# Tissot T Touch strap options



## Sulie (Jul 14, 2015)

Hi all, got this off Roy and live it to bits an more ... :rltrlt: original strap was cut too short and lost circulation to my left hand after tem mins :biggrin:

So added this strap ... very comfy ,,, but apart from a cheap HK copy .. I wondered if any of you whom have one of these or had one in the past used any other type of straps for it ... (ultimately want the bracelet but these are a bit costly,,, ) many thanks for looking :drinks:

Tissot T Touch by sulie preece, on Flickr


----------



## Nigelp (Jan 28, 2015)

Get a bit of rope and hang it round your neck, it looks massive.


----------



## Nigelp (Jan 28, 2015)

sorry mate probably a bit harsh, have you thought of a hirsch robbie? or some sort of sail cloth longines alike might look good. Something a bit technical, if you get my drift and pardon the pun or sailing analogy.


----------



## Boots (Sep 22, 2018)

@Sulie, I'm thinking that if you are planning a bracelet in the longer term, something completely different might work for now. How about an Isofrane strap in orange?

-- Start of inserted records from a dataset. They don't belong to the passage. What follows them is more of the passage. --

/-- An address is valid when its signed reading lies below the capacity and not below 0, and under the bound 2^31 on the
capacity this is the unsigned comparison (20_memory.md R53). -/
def Obligations.AddressValidityIsUnsigned : Prop :=
  ∀ (m : Memory) (a : Word), (m.validAddr a = true ↔ 0 ≤ a.toInt ∧ a.toInt < (m.capacity : Int)) ∧
    (m.capacity ≤ 2 ^ 31 → (m.validAddr a = true ↔ a.toNat < m.capacity))

/-- A read at a valid address gives the Word last written there, a write changes no other cell, and at an address that
is not valid there is no Word and no memory; a write keeps the canonical form (20_memory.md R54, R55). -/
def Obligations.MemoryReadsBack : Prop :=
  ∀ (m : Memory) (a v : Word),
    (m.validAddr a = true → ∃ m', m.write a v = some m' ∧ m'.read a = some v ∧ m'.capacity = m.capacity ∧
      (∀ b, b ≠ a → m'.read b = m.read b) ∧ (m.wf → m'.wf)) ∧
    (m.validAddr a = false → m.write a v = none ∧ m.read a = none)

/-! ## BitField and codec -/

/-- A BitField is built from a valid pair and from no other (40_bitfield.md R92). -/
def Obligations.BitFieldConstructionIsChecked : Prop :=
  ∀ lo hi : Int, (BitField.make? lo hi = none ↔ ¬ (0 ≤ lo ∧ lo ≤ hi ∧ hi ≤ 31)) ∧
    ∀ f, BitField.make? lo hi = some f → (f.fromBit : Int) = lo ∧ (f.toBit : Int) = hi

/-- The bound law of `extract` (R94). -/
def Obligations.ExtractIsBounded : Prop :=
  ∀ (f : BitField) (w : Word), f.extract w < 2 ^ (f.toBit - f.fromBit + 1)

/-- `extract_signed` agrees with `extract` when the top bit of the field is 0, and in every case modulo 2^width (R96). -/
def Obligations.ExtractSignedAgrees : Prop :=
  ∀ (f : BitField) (w : Word),
    (w.getLsbD f.toBit = false → f.extractSigned w = (f.extract w : Int)) ∧
    f.extractSigned w % 2 ^ f.width = (f.extract w : Int) % 2 ^ f.width ∧
    -2 ^ (f.width - 1) ≤ f.extractSigned w ∧ f.extractSigned w < 2 ^ (f.width - 1)

/-- The laws of `insert`: the field then reads as the value modulo 2^width, unsigned and signed; every bit outside the
field is as before; inserting what was extracted changes nothing (R98, R99). -/
def Obligations.InsertSetsFieldOnly : Prop :=
  ∀ (f : BitField) (v : Int) (w : Word),
    ((f.extract (f.insert v w) : Nat) : Int) = v % 2 ^ f.width ∧
    (-2 ^ (f.width - 1) ≤ v → v < 2 ^ (f.width - 1) → f.extractSigned (f.insert v w) = v) ∧
    (∀ j, j < 32 → j < f.fromBit ∨ f.toBit < j → (f.insert v w).getLsbD j = w.getLsbD j) ∧
    f.insert (f.extract w : Int) w = w

/-- `sign_extend` agrees with `extract_signed` where both are defined, and gives no value outside its preconditions
(R101, R100). -/
def Obligations.SignExtendAgrees : Prop :=
  ∀ field width : Nat,
    (2 ≤ width → width ≤ 32 → field < 2 ^ width → ∀ f : BitField, f.fromBit = 0 → f.toBit = width - 1 →
      signExtend? field width = some (f.extractSigned (BitVec.ofNat 32 field))) ∧
    (¬ (2 ≤ width ∧ width ≤ 32 ∧ field < 2 ^ width) → signExtend? field width = none)

/-- `encode` is the sum of the shifted fields, and equals six inserts, in any order, into the Word 0 (41_codec.md
R114). -/
def Obligations.EncodeIsSixInserts : Prop :=
  ∀ (m : OpcodeMap) (i : Instr), i.wellFormed = true → ∃ w, encodeWith m i = .ok w ∧
    (w.toNat : Int) = (m.number i.opcode).toNat * 2 ^ 26 + i.pred.toNat * 2 ^ 22 + i.rt.toNat * 2 ^ 18
      + i.rs1.toNat * 2 ^ 14 + i.rs2.toNat * 2 ^ 10 + i.off % 2 ^ 10 ∧
    ∀ l : List (BitField × Int), l.Perm (fieldValues m i) → l.foldl (fun x fv => fv.1.insert fv.2 x) 0#32 = w

/-- `encode` fails exactly outside the ranges of the fields, for an unchecked record and for an instruction (R115). -/
def Obligations.EncodeFailsExactly : Prop :=
  (∀ r : InstrRecord, (∃ w, encodeRecord r = .ok w) ↔
    r.opcode ≠ none ∧ (0 ≤ r.predicate ∧ r.predicate ≤ 15) ∧ (0 ≤ r.regTarget ∧ r.regTarget ≤ 15) ∧
      (0 ≤ r.regSrc1 ∧ r.regSrc1 ≤ 15) ∧ (0 ≤ r.regSrc2 ∧ r.regSrc2 ≤ 15) ∧ (-512 ≤ r.offset ∧ r.offset ≤ 511)) ∧
  (∀ i : Instr, (∃ w, encode i = .ok w) ↔ -512 ≤ i.off ∧ i.off ≤ 511)

/-- Decode fails exactly on the opcode numbers 4 and 8 to 63, whatever the other 26 bits are, and under any map exactly
on the numbers it assigns to no mnemonic (30_encoding.md R78, 41_codec.md R111; opcode numbers: log entry 6). -/
def Obligations.DecodeFailsExactly : Prop :=
  (∀ w : Word, (∀ i, decode w ≠ .ok i) ↔ w.extractLsb' 26 6 = 4#6 ∨ 8 ≤ (w.extractLsb' 26 6).toNat) ∧
  (∀ (m : OpcodeMap) (w : Word), (∀ i, decodeWith m w ≠ .ok i) ↔ ∀ op, m.number op ≠ w.extractLsb' 26 6)

/-- Decode and encode agree: under every opcode map, every representable instruction is encoded, and decoding its Word
gives it back with every field (R116). -/
def Obligations.DecodeOfEncode : Prop :=
  (∀ (m : OpcodeMap) (i : Instr), i.wellFormed = true → ∃ w, encodeWith m i = .ok w ∧ decodeWith m w = .ok i) ∧
  (∀ i : Instr, i.wellFormed = true → ∃ w, encode i = .ok w ∧ decode w = .ok i)

/-- Encode and decode agree: every Word with a recognised opcode decodes, and encoding the instruction gives the Word
back, so no bit of it is ignored (R117). -/
def Obligations.EncodeOfDecode : Prop :=
  ∀ (m : OpcodeMap) (w : Word), (∃ op, m.number op = w.extractLsb' 26 6) →
    ∃ i, decodeWith m w = .ok i ∧ encodeWith m i = .ok w

/-! ## The ALU -/

/-- The operands of an instruction whose offset is in its field's range fit the ALU's 33-bit signed inputs
(43_control_fsm.md R157). -/
def Obligations.OperandsFit33Bits : Prop :=
  ∀ (s : State) (a b : RegIdx) (off : Int), -512 ≤ off → off ≤ 511 →
    operand1 a s = (s.getReg a).toInt ∧ operand2 b off s = (s.getReg b).toInt + off ∧
    -2 ^ 31 ≤ operand1 a s ∧ operand1 a s ≤ 2 ^ 31 - 1 ∧
    -2 ^ 31 - 512 ≤ operand2 b off s ∧ operand2 b off s ≤ 2 ^ 31 + 510

/-- The wires carry the exact operands: the ALU at its 33-bit ports, driven with the sign-extended registers and the
sign-extended 10-bit offset, returns what the instruction's ALU call returns (48_interfaces.md R211). -/
def Obligations.AluPortsCarryExactOperands : Prop :=
  ∀ (op : Opcode) (a b : RegIdx) (off : BitVec 10) (s : State),
    aluPort s.params.opcodes (s.params.opcodes.number op) (aluIn1 a s) (aluIn2 b off s) = aluCall op a b off.toInt s

/-- The decoder's port agrees with decode: `valid` is 1 exactly when the Word decodes, and the other outputs are then the
fields of the instruction (48_interfaces.md R207). -/
def Obligations.DecoderPortAgrees : Prop :=
  ∀ (m : OpcodeMap) (w : Word), ((decoderPort m w).valid = true ↔ ∃ i, decodeWith m w = .ok i) ∧
    ∀ i, decodeWith m w = .ok i → (decoderPort m w).opcode = m.number i.opcode ∧
      (decoderPort m w).predicate = i.pred ∧ (decoderPort m w).regTarget = i.rt ∧
      (decoderPort m w).regSrc1 = i.rs1 ∧ (decoderPort m w).regSrc2 = i.rs2 ∧ (decoderPort m w).offset.toInt = i.off

/-- Exact or V: the ALU returns the exact value of the operation table with the flag of its sign, or (0, V), the latter
exactly when there is no exact value that fits 32 signed bits (42_alu.md R138). -/
def Obligations.AluIsExactOrV : Prop :=
  ∀ (m : OpcodeMap) (op : Opcode) (x y : Int),
    (∃ r, exactOf op x y = some r ∧ -2 ^ 31 ≤ r ∧ r ≤ 2 ^ 31 - 1 ∧
      (aluExecWith m (m.number op) x y).result.toInt = r ∧
      (aluExecWith m (m.number op) x y).flag = (if r = 0 then 2#4 else if r < 0 then 1#4 else 4#4)) ∨
    ((∀ r, exactOf op x y = some r → ¬ (-2 ^ 31 ≤ r ∧ r ≤ 2 ^ 31 - 1)) ∧
      (aluExecWith m (m.number op) x y).result = 0#32 ∧ (aluExecWith m (m.number op) x y).flag = 8#4)

/-- The flag is exactly one of V, M, Z, P, and unless it is V it is read off the 32-bit result: M is bit 31, Z is zero,
P is neither (R128). -/
def Obligations.AluFlagIsSignOfResult : Prop :=
  ∀ (m : OpcodeMap) (n : BitVec 6) (x y : Int),
    (aluExecWith m n x y).flag = 8#4 ∨
    ((aluExecWith m n x y).flag = 1#4 ∧ (aluExecWith m n x y).result.getLsbD 31 = true) ∨
    ((aluExecWith m n x y).flag = 2#4 ∧ (aluExecWith m n x y).result = 0#32) ∨
    ((aluExecWith m n x y).flag = 4#4 ∧ (aluExecWith m n x y).result.getLsbD 31 = false ∧ (aluExecWith m n x y).result ≠ 0#32)

/-- An opcode number that the map assigns to no mnemonic gives (0, V) for all inputs (R132). -/
def Obligations.AluTableMissFails : Prop :=
  ∀ (m : OpcodeMap) (n : BitVec 6), (∀ op, m.number op ≠ n) → ∀ x y : Int,
    (aluExecWith m n x y).result = 0#32 ∧ (aluExecWith m n x y).flag = 8#4

/-- DIV rounds toward zero at every sign combination: where it does not fail, the magnitude of the quotient is the
largest whose product with the divisor does not exceed the dividend's, and its sign is the product of theirs (R136). -/
def Obligations.DivTruncatesTowardZero : Prop :=
  ∀ (m : OpcodeMap) (x y : Int), (aluExecWith m (m.number .div) x y).flag ≠ 8#4 →
    y ≠ 0 ∧
    |(aluExecWith m (m.number .div) x y).result.toInt| * |y| ≤ |x| ∧
    |x| < (|(aluExecWith m (m.number .div) x y).result.toInt| + 1) * |y| ∧
    0 ≤ (aluExecWith m (m.number .div) x y).result.toInt * (x * y)

/-! ## The instructions -/

/-- ADD: its encoding, and its whole effect when executed (44_arithmetic.md R180). -/
def Obligations.AddExecutes : Prop :=
  SelectedBy 0x0C000000#32 Instr.add ∧
  ∀ (p : Flags) (t a b : RegIdx) (off : Int) (s : State), s.cond &&& p ≠ 0#4 →
    ∃ u, exec (.add p t a b off) s = .next u ∧
      ArithmeticEffect t (some (opOne a s + opTwo b off s)) s u

/-- SUB: its encoding, and its whole effect when executed (R181). -/
def Obligations.SubExecutes : Prop :=
  SelectedBy 0x14000000#32 Instr.sub ∧
  ∀ (p : Flags) (t a b : RegIdx) (off : Int) (s : State), s.cond &&& p ≠ 0#4 →
    ∃ u, exec (.sub p t a b off) s = .next u ∧
      ArithmeticEffect t (some (opOne a s - opTwo b off s)) s u

/-- MUL: its encoding, and its whole effect when executed (R182). -/
def Obligations.MulExecutes : Prop :=
  SelectedBy 0x18000000#32 Instr.mul ∧
  ∀ (p : Flags) (t a b : RegIdx) (off : Int) (s : State), s.cond &&& p ≠ 0#4 →
    ∃ u, exec (.mul p t a b off) s = .next u ∧
      ArithmeticEffect t (some (opOne a s * opTwo b off s)) s u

That might be too out there for you, in which case I can only apologise.


----------



## Sulie (Jul 14, 2015)

Orange very interesting indeed :yes:

i am now swapping onto a bond nato will post pics later but do like the orange sugges :thumbs_up: tion


----------



## Sulie (Jul 14, 2015)

With a nato ?? will have to dig out my orange straps :thumbsup:

Tissot T Touch nato by sulie preece, on Flickr


----------



## Roger (May 17, 2003)

I had this a while ago...

Strap extender from Cousins cost about 80p

Roger


----------



## rhaythorne (Jan 12, 2004)

It was many moons ago, but I had this custom made by Banda in Hong Kong. Carbon look strap with orange stitching and made to the correct length to fit my wrist.










That's before I learned the Sharpie Marker trick though which would have been quicker and easier :biggrin:


----------



## Nigelp (Jan 28, 2015)

If you are just looking for a special leather try these

https://shop.colareb.it/index.php

Their distressed aviator swamp is scrummy!


----------